(Excerpted data Opens)
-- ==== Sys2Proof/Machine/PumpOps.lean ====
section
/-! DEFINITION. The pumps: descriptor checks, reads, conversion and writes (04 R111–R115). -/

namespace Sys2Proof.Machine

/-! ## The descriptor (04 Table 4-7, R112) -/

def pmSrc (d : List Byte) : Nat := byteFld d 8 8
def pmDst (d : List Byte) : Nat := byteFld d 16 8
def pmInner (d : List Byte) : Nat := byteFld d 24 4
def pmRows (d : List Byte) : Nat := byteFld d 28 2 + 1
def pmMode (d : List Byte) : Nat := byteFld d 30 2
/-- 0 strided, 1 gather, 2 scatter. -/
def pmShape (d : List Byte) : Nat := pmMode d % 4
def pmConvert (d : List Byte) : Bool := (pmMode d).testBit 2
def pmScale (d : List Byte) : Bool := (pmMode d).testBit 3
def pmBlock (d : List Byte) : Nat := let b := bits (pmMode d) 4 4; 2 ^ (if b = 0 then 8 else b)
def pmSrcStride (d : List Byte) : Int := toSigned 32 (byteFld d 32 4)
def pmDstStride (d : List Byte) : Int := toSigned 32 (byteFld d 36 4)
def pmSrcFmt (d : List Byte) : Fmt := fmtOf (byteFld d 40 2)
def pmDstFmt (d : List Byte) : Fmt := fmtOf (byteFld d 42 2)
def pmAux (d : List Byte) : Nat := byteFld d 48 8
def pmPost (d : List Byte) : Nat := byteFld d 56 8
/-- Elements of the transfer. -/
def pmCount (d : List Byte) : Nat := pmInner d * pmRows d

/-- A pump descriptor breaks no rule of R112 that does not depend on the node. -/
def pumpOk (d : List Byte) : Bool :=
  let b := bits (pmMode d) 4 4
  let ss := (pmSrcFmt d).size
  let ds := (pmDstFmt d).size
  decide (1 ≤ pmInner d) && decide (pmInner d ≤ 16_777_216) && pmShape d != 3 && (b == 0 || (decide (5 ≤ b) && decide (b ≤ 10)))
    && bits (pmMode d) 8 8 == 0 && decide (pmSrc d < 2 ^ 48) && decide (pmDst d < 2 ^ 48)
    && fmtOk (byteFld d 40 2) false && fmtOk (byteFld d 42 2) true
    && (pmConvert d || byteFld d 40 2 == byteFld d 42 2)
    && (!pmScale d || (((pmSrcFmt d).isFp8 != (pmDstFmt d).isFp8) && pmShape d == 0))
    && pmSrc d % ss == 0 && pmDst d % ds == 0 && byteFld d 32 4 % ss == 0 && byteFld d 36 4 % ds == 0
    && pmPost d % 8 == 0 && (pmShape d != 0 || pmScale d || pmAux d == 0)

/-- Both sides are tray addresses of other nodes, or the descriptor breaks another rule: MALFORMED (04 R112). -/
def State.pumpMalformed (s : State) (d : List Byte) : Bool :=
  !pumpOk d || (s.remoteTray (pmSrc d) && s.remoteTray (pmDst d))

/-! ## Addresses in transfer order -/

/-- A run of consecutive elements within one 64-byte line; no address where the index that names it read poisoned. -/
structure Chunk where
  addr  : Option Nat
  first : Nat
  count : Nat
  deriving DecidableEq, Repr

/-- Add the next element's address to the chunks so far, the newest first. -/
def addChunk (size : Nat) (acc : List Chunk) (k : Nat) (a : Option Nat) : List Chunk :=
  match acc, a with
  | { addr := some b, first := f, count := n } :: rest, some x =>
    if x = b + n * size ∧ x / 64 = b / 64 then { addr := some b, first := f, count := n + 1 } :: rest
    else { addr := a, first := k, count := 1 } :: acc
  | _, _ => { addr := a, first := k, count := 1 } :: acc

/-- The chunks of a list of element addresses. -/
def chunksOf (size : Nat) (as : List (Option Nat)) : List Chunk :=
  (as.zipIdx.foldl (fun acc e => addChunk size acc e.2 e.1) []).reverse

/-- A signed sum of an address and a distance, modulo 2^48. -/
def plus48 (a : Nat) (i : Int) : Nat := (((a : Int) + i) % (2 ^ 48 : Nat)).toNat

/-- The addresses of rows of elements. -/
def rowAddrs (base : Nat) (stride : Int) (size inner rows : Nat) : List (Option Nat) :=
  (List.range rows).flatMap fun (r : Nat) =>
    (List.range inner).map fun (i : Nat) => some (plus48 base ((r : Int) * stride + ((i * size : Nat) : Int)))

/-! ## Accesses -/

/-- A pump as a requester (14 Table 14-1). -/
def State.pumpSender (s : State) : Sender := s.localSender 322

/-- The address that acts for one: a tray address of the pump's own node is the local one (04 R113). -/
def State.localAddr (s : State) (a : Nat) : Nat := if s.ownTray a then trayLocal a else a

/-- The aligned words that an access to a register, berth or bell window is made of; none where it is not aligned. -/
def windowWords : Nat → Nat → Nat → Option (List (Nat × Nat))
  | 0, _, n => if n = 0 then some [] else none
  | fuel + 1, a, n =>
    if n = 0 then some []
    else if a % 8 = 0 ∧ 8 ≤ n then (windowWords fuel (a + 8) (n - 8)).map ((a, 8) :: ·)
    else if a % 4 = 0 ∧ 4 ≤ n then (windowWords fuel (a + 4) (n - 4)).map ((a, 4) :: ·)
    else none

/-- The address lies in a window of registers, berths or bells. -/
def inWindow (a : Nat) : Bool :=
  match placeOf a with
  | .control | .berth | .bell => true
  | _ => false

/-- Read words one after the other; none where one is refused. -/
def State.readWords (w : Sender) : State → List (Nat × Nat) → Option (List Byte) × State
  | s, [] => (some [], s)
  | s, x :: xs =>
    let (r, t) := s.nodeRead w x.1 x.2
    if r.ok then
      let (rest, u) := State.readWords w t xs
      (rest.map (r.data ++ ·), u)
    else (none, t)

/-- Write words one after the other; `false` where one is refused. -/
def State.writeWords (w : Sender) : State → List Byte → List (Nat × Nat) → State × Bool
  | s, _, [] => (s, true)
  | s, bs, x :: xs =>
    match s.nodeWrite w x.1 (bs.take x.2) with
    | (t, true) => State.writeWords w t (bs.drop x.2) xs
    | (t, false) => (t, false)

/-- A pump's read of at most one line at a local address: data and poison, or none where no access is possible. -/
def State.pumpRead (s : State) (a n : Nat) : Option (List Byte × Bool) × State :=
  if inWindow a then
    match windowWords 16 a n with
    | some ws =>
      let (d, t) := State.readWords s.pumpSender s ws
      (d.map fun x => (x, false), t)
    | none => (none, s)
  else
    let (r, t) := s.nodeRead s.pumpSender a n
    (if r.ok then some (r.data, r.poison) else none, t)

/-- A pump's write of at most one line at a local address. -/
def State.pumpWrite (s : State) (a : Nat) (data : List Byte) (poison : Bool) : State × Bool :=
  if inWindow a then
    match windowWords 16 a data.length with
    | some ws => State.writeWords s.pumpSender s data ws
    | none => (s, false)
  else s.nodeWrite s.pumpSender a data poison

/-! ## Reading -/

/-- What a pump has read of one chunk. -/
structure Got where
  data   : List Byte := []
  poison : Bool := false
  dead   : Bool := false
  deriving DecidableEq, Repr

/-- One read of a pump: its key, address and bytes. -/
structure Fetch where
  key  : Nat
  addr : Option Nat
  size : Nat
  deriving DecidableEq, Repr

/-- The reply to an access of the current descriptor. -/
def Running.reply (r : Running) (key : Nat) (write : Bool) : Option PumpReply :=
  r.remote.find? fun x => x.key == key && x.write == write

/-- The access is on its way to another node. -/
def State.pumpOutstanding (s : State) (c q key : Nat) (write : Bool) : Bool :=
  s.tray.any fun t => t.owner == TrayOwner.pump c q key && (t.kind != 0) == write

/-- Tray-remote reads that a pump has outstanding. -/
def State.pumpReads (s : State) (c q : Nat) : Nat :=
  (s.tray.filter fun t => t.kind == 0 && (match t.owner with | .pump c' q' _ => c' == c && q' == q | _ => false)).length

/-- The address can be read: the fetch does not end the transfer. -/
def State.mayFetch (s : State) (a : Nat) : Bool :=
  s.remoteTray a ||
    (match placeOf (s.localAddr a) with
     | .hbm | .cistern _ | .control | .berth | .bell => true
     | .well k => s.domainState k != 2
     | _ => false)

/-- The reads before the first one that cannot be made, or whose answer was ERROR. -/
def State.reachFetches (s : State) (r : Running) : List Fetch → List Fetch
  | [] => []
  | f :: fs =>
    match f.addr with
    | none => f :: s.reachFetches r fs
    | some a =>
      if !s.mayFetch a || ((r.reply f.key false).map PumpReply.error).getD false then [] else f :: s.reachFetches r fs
(Excerpted data Closes)
Using the data above, extract exactly the lines from the one that holds "(pmDst d < 2 ^ 48)" to the one that holds "s.remoteTray (pmDst d))", both ends included, and no others.

    && bits (pmMode d) 8 8 == 0 && decide (pmSrc d < 2 ^ 48) && decide (pmDst d < 2 ^ 48)
    && fmtOk (byteFld d 40 2) false && fmtOk (byteFld d 42 2) true
    && (pmConvert d || byteFld d 40 2 == byteFld d 42 2)
    && (!pmScale d || (((pmSrcFmt d).isFp8 != (pmDstFmt d).isFp8) && pmShape d == 0))
    && pmSrc d % ss == 0 && pmDst d % ds == 0 && byteFld d 32 4 % ss == 0 && byteFld d 36 4 % ds == 0
    && pmPost d % 8 == 0 && (pmShape d != 0 || pmScale d || pmAux d == 0)

/-- Both sides are tray addresses of other nodes, or the descriptor breaks another rule: MALFORMED (04 R112). -/
def State.pumpMalformed (s : State) (d : List Byte) : Bool :=
  !pumpOk d || (s.remoteTray (pmSrc d) && s.remoteTray (pmDst d))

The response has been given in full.